Produce an exact copy of the lines below, starting at the first and ending with the line containing "st).runQueue = o.runQueue := rfl".

## Exercise input
────────────────────

@[simp] theorem OrderUnit.setState_slots (o : OrderUnit) (n : SlotNo) (st : SlotState) : (o.setState n st).slots = setAt o.slots n { o.slot n with state := st } := rfl
@[simp] theorem OrderUnit.setState_summary (o : OrderUnit) (n : SlotNo) (st : SlotState) : (o.setState n st).summary = o.summary := rfl
@[simp] theorem OrderUnit.setState_posting (o : OrderUnit) (n : SlotNo) (st : SlotState) : (o.setState n st).posting = o.posting := rfl
@[simp] theorem OrderUnit.setState_named (o : OrderUnit) (n : SlotNo) (st : SlotState) : (o.setState n st).named = o.named := rfl
@[simp] theorem OrderUnit.setState_runQueue (o : OrderUnit) (n : SlotNo) (st : SlotState) : (o.setState n st).runQueue = o.runQueue := rfl
@[simp] theorem OrderUnit.setState_taking (o : OrderUnit) (n : SlotNo) (st : SlotState) : (o.setState n st).taking = o.taking := rfl
@[simp] theorem OrderUnit.setState_ends (o : OrderUnit) (n : SlotNo) (st : SlotState) : (o.setState n st).ends = o.ends := rfl
@[simp] theorem OrderUnit.setState_pendingTransport (o : OrderUnit) (n : SlotNo) (st : SlotState) : (o.setState n st).pendingTransport = o.pendingTransport := rfl
@[simp] theorem OrderUnit.setState_reachedTransport (o : OrderUnit) (n : SlotNo) (st : SlotState) : (o.setState n st).reachedTransport = o.reachedTransport := rfl
@[simp] theorem OrderUnit.setState_resetDone (o : OrderUnit) (n : SlotNo) (st : SlotState) : (o.setState n st).resetDone = o.resetDone := rfl

@[simp] theorem OrderUnit.post_slots (o : OrderUnit) (n : SlotNo) : (o.post n).slots = (o.setState n .posted).slots := rfl
@[simp] theorem OrderUnit.post_summary (o : OrderUnit) (n : SlotNo) : (o.post n).summary = o.summary := rfl
@[simp] theorem OrderUnit.post_posting (o : OrderUnit) (n : SlotNo) : (o.post n).posting = o.posting ++ [n] := rfl
@[simp] theorem OrderUnit.post_named (o : OrderUnit) (n : SlotNo) : (o.post n).named = o.named := rfl
@[simp] theorem OrderUnit.post_runQueue (o : OrderUnit) (n : SlotNo) : (o.post n).runQueue = o.runQueue := rfl
@[simp] theorem OrderUnit.post_taking (o : OrderUnit) (n : SlotNo) : (o.post n).taking = o.taking := rfl
@[simp] theorem OrderUnit.post_ends (o : OrderUnit) (n : SlotNo) : (o.post n).ends = o.ends := rfl
@[simp] theorem OrderUnit.post_pendingTransport (o : OrderUnit) (n : SlotNo) : (o.post n).pendingTransport = o.pendingTransport := rfl
@[simp] theorem OrderUnit.post_reachedTransport (o : OrderUnit) (n : SlotNo) : (o.post n).reachedTransport = o.reachedTransport := rfl
@[simp] theorem OrderUnit.post_resetDone (o : OrderUnit) (n : SlotNo) : (o.post n).resetDone = o.resetDone := rfl

@[simp] theorem OrderUnit.withdraw_slots (o : OrderUnit) (n : SlotNo) : (o.withdraw n).slots = (o.setState n .free).slots := rfl
@[simp] theorem OrderUnit.withdraw_summary (o : OrderUnit) (n : SlotNo) : (o.withdraw n).summary = o.summary := rfl
@[simp] theorem OrderUnit.withdraw_posting (o : OrderUnit) (n : SlotNo) : (o.withdraw n).posting = o.posting.filter fun m => decide (m ≠ n) := rfl
@[simp] theorem OrderUnit.withdraw_named (o : OrderUnit) (n : SlotNo) : (o.withdraw n).named = if o.taking = none ∧ o.posting.head? = some n then n :: o.named.filter (fun m => decide (m ≠ n)) else o.named := rfl
@[simp] theorem OrderUnit.withdraw_runQueue (o : OrderUnit) (n : SlotNo) : (o.withdraw n).runQueue = o.runQueue := rfl
@[simp] theorem OrderUnit.withdraw_taking (o : OrderUnit) (n : SlotNo) : (o.withdraw n).taking = o.taking := rfl
@[simp] theorem OrderUnit.withdraw_ends (o : OrderUnit) (n : SlotNo) : (o.withdraw n).ends = o.ends := rfl
@[simp] theorem OrderUnit.withdraw_pendingTransport (o : OrderUnit) (n : SlotNo) : (o.withdraw n).pendingTransport = o.pendingTransport := rfl
@[simp] theorem OrderUnit.withdraw_reachedTransport (o : OrderUnit) (n : SlotNo) : (o.withdraw n).reachedTransport = o.reachedTransport := rfl
@[simp] theorem OrderUnit.withdraw_resetDone (o : OrderUnit) (n : SlotNo) : (o.withdraw n).resetDone = o.resetDone := rfl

────────────────────

## Problem solution
@[simp] theorem OrderUnit.setState_slots (o : OrderUnit) (n : SlotNo) (st : SlotState) : (o.setState n st).slots = setAt o.slots n { o.slot n with state := st } := rfl
@[simp] theorem OrderUnit.setState_summary (o : OrderUnit) (n : SlotNo) (st : SlotState) : (o.setState n st).summary = o.summary := rfl
@[simp] theorem OrderUnit.setState_posting (o : OrderUnit) (n : SlotNo) (st : SlotState) : (o.setState n st).posting = o.posting := rfl
@[simp] theorem OrderUnit.setState_named (o : OrderUnit) (n : SlotNo) (st : SlotState) : (o.setState n st).named = o.named := rfl
@[simp] theorem OrderUnit.setState_runQueue (o : OrderUnit) (n : SlotNo) (st : SlotState) : (o.setState n st).runQueue = o.runQueue := rfl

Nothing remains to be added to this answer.